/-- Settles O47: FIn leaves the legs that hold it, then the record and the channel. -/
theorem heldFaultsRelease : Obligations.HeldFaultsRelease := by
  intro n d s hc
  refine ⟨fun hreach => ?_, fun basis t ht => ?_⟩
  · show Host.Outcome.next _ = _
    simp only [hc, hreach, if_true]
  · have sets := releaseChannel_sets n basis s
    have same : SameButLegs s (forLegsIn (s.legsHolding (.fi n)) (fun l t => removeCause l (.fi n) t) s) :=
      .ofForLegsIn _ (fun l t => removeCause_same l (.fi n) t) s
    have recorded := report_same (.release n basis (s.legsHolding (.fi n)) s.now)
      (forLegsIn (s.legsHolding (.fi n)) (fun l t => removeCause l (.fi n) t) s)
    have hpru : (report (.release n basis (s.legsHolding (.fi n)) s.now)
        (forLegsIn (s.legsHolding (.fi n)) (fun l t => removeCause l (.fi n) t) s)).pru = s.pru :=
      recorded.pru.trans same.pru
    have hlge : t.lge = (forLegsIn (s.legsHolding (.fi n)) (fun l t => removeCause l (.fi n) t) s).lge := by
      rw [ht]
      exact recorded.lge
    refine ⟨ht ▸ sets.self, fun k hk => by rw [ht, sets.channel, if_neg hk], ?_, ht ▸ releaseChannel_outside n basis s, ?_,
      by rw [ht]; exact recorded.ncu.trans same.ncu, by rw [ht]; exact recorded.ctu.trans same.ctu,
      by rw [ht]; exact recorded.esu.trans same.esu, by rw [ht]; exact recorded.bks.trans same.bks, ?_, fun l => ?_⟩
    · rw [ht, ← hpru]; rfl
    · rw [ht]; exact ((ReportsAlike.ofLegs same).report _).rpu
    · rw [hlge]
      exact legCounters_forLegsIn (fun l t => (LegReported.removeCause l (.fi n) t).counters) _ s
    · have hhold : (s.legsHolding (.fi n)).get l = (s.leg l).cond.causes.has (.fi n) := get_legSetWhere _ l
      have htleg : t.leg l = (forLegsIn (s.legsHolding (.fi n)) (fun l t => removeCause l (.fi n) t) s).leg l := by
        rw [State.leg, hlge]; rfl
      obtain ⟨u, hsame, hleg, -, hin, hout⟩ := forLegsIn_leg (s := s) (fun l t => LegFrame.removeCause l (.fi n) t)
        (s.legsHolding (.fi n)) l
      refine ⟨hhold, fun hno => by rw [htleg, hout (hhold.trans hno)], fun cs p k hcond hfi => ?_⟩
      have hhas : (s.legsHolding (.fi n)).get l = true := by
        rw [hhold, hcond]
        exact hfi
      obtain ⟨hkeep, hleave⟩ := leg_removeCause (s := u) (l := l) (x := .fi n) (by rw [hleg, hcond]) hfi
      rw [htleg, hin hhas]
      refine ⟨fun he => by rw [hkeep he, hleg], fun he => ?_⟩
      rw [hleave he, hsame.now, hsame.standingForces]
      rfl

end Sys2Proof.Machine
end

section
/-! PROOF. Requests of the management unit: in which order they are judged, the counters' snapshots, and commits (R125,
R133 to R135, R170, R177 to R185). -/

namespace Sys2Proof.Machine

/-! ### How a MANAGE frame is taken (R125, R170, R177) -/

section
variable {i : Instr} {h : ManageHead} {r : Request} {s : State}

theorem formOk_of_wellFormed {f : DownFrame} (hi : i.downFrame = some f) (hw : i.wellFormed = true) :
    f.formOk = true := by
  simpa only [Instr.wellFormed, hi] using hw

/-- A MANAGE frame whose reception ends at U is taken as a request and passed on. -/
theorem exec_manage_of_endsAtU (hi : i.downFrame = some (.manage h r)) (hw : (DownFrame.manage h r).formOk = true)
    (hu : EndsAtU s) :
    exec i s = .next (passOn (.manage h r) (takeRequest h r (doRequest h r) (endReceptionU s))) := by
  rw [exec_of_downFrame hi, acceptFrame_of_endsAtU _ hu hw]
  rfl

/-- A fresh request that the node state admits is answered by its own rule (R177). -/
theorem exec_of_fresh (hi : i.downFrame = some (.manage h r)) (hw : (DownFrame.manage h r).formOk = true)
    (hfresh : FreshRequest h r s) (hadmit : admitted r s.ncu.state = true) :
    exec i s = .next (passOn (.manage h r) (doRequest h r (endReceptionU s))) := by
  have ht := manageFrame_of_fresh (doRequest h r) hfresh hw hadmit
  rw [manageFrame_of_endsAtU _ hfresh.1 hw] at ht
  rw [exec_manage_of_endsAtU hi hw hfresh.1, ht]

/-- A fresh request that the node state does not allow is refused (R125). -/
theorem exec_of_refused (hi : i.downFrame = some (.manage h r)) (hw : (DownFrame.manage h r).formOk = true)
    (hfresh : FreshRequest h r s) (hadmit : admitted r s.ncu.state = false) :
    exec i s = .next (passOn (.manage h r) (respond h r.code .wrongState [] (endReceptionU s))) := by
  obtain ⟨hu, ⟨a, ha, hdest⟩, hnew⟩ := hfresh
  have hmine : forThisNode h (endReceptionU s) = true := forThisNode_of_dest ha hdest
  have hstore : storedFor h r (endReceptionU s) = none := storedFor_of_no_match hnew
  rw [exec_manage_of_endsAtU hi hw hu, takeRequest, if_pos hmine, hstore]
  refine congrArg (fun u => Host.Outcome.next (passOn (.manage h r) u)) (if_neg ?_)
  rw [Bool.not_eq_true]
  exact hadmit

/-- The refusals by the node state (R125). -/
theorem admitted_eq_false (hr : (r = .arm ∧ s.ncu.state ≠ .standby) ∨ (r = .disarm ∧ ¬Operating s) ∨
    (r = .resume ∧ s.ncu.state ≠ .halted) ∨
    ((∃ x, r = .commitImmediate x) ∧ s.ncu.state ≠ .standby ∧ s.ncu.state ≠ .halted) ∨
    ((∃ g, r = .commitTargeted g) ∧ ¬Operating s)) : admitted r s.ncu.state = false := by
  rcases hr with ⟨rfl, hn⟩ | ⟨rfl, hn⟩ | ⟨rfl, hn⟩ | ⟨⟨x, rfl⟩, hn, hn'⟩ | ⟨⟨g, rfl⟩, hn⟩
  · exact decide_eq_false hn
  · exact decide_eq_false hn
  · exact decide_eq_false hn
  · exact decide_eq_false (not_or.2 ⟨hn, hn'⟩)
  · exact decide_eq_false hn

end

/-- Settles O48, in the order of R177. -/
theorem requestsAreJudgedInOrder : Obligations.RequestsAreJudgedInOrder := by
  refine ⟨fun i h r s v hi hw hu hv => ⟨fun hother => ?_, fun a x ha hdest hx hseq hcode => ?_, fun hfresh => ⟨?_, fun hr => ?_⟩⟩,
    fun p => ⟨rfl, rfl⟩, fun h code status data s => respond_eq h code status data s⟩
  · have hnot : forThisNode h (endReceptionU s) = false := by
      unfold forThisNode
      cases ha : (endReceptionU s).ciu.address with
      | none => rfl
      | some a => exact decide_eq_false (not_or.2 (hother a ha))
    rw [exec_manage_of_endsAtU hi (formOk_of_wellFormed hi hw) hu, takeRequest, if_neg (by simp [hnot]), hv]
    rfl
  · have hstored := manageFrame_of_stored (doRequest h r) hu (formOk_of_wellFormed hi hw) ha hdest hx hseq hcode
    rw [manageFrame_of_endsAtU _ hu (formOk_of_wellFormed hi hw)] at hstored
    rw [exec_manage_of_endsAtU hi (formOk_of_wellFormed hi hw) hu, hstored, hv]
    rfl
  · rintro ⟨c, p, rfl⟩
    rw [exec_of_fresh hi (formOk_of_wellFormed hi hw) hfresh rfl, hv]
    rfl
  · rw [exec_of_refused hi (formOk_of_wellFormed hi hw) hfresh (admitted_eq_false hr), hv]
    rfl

★ ★ ★ ★

:: TASK BRIEF ::
Some lines of the listing may include the string "Settles". Tally them and report only the total.

:: WRITTEN SOLUTION ::
2